The peptide played a role in preventing lipid oxidation, and its molecular conformation was unchanged after heating (Figure 3b). However, the Raman bands of the heat-treated peptide were enhanced at all shifts, particularly at 867 cm−1 (C–O–C stretching, O–O stretching), 1032 cm−1 (C–C stretching), 1249 cm−1 (amide III, C–N stretching, and N–H stretching), 1255 cm−1 (amide III, C–N stretching, and N–H stretching), 1424 cm−1 (CH2 deformation and CH3 deformation), 1675 cm−1 (amide I, C=O stretching, N–H bending, and C–N stretching). Comparison of Figure 3a,b shows that the spectra of both peptide and walnut oil increased in intensity during oxidation, such as the bands at approximately 800–1000, 1200, 1400, and 1600 cm−1. These shifts were associated with C–C stretching, C–H deformation, C–N stretching, and C–O stretching.
The Raman spectra of four UFAs with or without the addition of the peptide are shown in Figure 3c–f.
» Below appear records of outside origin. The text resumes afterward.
-- ==== Sys2Proof/Machine/Command.lean ====
section
/-!
DEFINITION. The meanings of NOP and of the reserved command codes (spec/30_encoding.md R103, spec/60_exceptions.md R242).
-/

namespace Sys2Proof.Machine

/-- NOP (R103): "(nothing)". -/
def execNop (s : State) : Host.Outcome State Fault Refusal := .next s

/-- RESERVED, code 0x9 (R103): `ILLEGAL_STB <- 1`, otherwise NOP. -/
def execReserved9 (s : State) : Host.Outcome State Fault Refusal := .next s.raiseIllegal

/-- RESERVED, codes 0xA and 0xB (R103): `ILLEGAL_STB <- 1`, otherwise NOP, whichever of the two codes it is. -/
def execReservedAB (s : State) : Host.Outcome State Fault Refusal := .next s.raiseIllegal

/-- RESERVED, codes 0xC to 0xF (R103): `ILLEGAL_STB <- 1`, otherwise NOP, whichever of the four codes it is. -/
def execReservedCF (s : State) : Host.Outcome State Fault Refusal := .next s.raiseIllegal

end Sys2Proof.Machine
end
Generally, the position of the main characteristic peaks of the Raman spectra of the four UFAs were the same as those of walnut oil. The Raman band at 1654 cm−1 stands for cis-C=C stretching, the region of 1439–1454 cm−1 stands for C–H deformation, the band 1301 cm−1 stands for C–H bending, the band 1264 cm−1 stands for =C–H bending, and the band 1080 cm−1 stands for C–C stretching. The shifts of the main peaks of the four UFAs with the peptide were lower than the spectral shifts of the four UFAs without it.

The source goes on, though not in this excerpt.